Redfin's CEO believes that there would be trouble for his business and existing home sales if there is no improvement in affordability.

There's a lot of mortgage rate angst across the housing sector. It’s easy to see why, considering that over the past two years, mortgage rates increased faster than expected and stayed higher longer than most forecast models anticipated.

While the average 30-year fixed mortgage rate is now at 6.52%, down from this year's peak of 7.52%, and some analysts believe that further decreases could be on the way, many buyers, sellers, agents, and lenders remain hesitant to believe it.

Heading forward, Redfin CEO Glenn Kelman told analysts on last week’s earnings call that: “We expect [mortgage] rates will stay low through the winter and into next spring, which should lead to a much stronger housing market in 2025. I believe the housing market is about to get better and that Redfin is also going to take share."

It sounds like “low” to Kelman means mortgage rates under 6.5% or 6.0%.

Later on in the call, an analyst pushed Kelman about what would happen if he’s wrong.

Here’s that transcript 👇

Wedbush analyst Jay McCanless: “Good afternoon, everyone. So, Glenn, just to take this a step further, what is Plan B if mortgage rates don't come down? Because to me, this sounds very much like August of 2023 where everyone said rates were going to come down, and we really didn't see that move this year until we thought the employment numbers are starting to fade a little bit. So, kind of walk us through what the Plan B is if rates go back to high 6s, low 7s.”

Redfin CEO Glenn Kelman: “Great question. Plan B is drink our own urine or our competitors' blood, stay in the foxhole. I don't know if you remember, but the last earnings call ended with me singing a line from a Who song, won't get fooled again, where I had said we're not banking on low rates when other people had thought they might come down. I don't know. I'm just very, very seasoned and ups and downs in the housing market.
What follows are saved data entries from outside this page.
-- ==== Sys2Proof/Machine/Beat.lean ====
section
/-! DEFINITION. The beat boundary (R6, R7): what happens at clock 0 of every beat. -/

namespace Sys2Proof.Machine

/-- The next beat (R6); what counts within one beat starts again. -/
def State.nextBeat (s : State) : State :=
  { s with
    time := { s.time with beatNo := s.time.beatNo + 1, phase := .early, windowDone := false }
    link := { s.link with ports := s.link.ports.map fun p => { p with uncorrBeat := 0 } } }

/-- Cause 0x01 ends with the record after the one of the beat in which the warm reset sequence has ended (R60). -/
def State.endWarm (s : State) : State :=
  if s.power.warm.isNone && s.plinth.causes.any (·.code = 1) then s.endCauses 1 fun _ => true else s

/-! ### Power at a boundary -/

/-- A retired core's capture still runs, and its switch-off waits for it (R347; log 42). -/
def State.captureHolds (s : State) (u : Nat) : Bool :=
  match s.fabric.capture with
  | some c => c.unit = u && s.time.beatNo < c.beat + 5
  | none => false

/-- Cores off once their retirement has taken effect (R25, R347). -/
def State.retiredOff (s : State) : State :=
  (s.retiredEffective.filter fun u => s.domainUp u && !s.captureHolds u).foldl (fun s u => s.powerOff u) s

/-- A failed cluster's domain off once its cores are off (R25). -/
def State.failedOff (s : State) : State :=
  (s.power.failedClusters.filter fun c => s.domainUp (24 + c) && (List.range 4).all fun k => s.domainOff (4 * c + k)).foldl
    (fun s c => s.powerOff (24 + c)) s

/-- Since which boundary each open-pool core has had no work (R44). -/
def State.noteIdle (s : State) : State :=
  let idle (u : Nat) : Bool := s.domainReady u && !s.lockedUnit u && (s.core u).nodes.isEmpty
  { s with power := { s.power with
      idleSince := ((List.range 24).filter idle).map fun u => (u, lookupD s.time.beatNo u s.power.idleSince) } }

/-- In AUTO mode a task that is ready for a core switches its domain on (R44), after its cluster's. -/
def State.wakeCores (s : State) : State :=
  if s.rd .pdc PDC.AUTO_MODE = 1 && s.domainReady 38 then
    let us := (List.range 24).filter fun u => (s.clu (u / 4)).ready.any (·.core = u % 4)
    let ds := setUnion (us.map fun u => 24 + u / 4) us
    s.requestAll (ds.filter fun d => s.domainOff d && (s.onRefused d).isNone)
  else s

/-! ### Triggers (R10, R113, R114) -/

/-- The stream's triggers end at this boundary: a stop takes effect, or a swap to a set that does not continue them. -/
def State.triggersEnd (s : State) (e k : Nat) : Bool :=
  match s.amt.op, s.amt.running with
  | some (.stop b), some r => b ≤ k && r.pkg.sec.streams.any (·.entry = e)
  | some (.swap _ _), some r =>
    s.swapsAt k && r.pkg.sec.streams.any (·.entry = e) && (match s.amt.maquette with
      | some (p, _) => !(p.sec.streams.any fun d => d.entry = e && (s.newB0 (s.sequences r) d (k + 1)).2)
      | none => false)
  | _, _ => false

/-- The ports whose trigger symbol is due in a beat, each once. -/
def State.triggerPorts (s : State) (k : Nat) : List Nat :=
  setUnion [] ((s.vision.streams.filter fun r => r.dueAt k && !s.triggersEnd r.entry k).map fun r => s.cps CPS.PORT r.entry)

/-- Triggers of a beat. -/
def State.sendTriggers (s : State) (k : Nat) : State := (s.triggerPorts k).foldl (fun s n => s.sendTrigger n k) s

/-! ### The boundary -/

/-- What a running set does at clock 0: strips admitted, triggers sent, sets that are over forgotten. -/
def State.beatWork (s : State) : State :=
  let k := s.time.beatNo
  (((s.admitStrips k).sendTriggers k).settleSets).forgetSets

/-- What the PDC does at clock 0. -/
def State.beatPower (s : State) : State := (s.retiredOff.failedOff.settleOff.noteIdle.wakeCores).enterSleep

/-- BEAT_BOUNDARY (R6): the beat counter, the samples of clock 0, what takes effect at a boundary. -/
def State.beat (s : State) (vin : Nat) (temps : List Int) : State :=
  let s1 := (s.nextBeat.endWarm.beginRecords.blockEvents.boundaryCommits).settleRetired
  let s2 := ((s1.sampleVin vin).sampleTemps temps).startTargeted
  (s2.patrolBeat.beatWork).beatPower

/-- BEAT_BOUNDARY (R6, R7): beats are counted while AON runs. -/
def execBeatBoundary (vin : BitVec 16) (temps : List Int) (s : State) : Result :=
  if temps.length ≠ 15 then .fault (.illFormed "BEAT_BOUNDARY")
  else .next (if s.plinthOn || s.power.run = .failedCheck then s.beat vin.toNat temps else s)

end Sys2Proof.Machine
end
If it comes, it will be upside -- we've built a model that's more resilient, so we don't have to hire a bunch of salaried agents in advance of that. We're ready to take share if the market grows, we're ready to take share if it doesn't but we're not going to ease off.”

Wedbush analyst Jay McCanless: “OK. That's all I had. Thank you.”

Redfin CEO Glenn Kelman: “We'll drink our urine before the blood. Actually, I wish I just hadn't said that. I'd love to notify you.”

Putting aside the colorful language, Kelman clearly believes it would be trouble for existing home sales—currently hovering around multidecade lows—if mortgage rates don’t come down.

To improve existing home sales in any meaningful way, the U.S. housing market likely needs a meaningful affordability improvement. Either a home price drop, mortgage rate drop, or income jump.

Kelman—like many other housing CEOs—is hoping for a rate drop.

U.S. home prices, as measured by the Zillow Home Value Index, rose +0.3% between the June 2024 reading and the July 2024 reading.

Year-over-year: +2.8% (was +3.2% last month)

Since its 2022 peak: +3.1%

Since March 2020: +45.4%

From a historical perspective, that [+0.3%] is a fairly weak jump for this time of year, which is at the tail end of the seasonally strong window. Historically speaking, June to July has averaged a +0.9% month-over-month increase since 2000.

What’s going on?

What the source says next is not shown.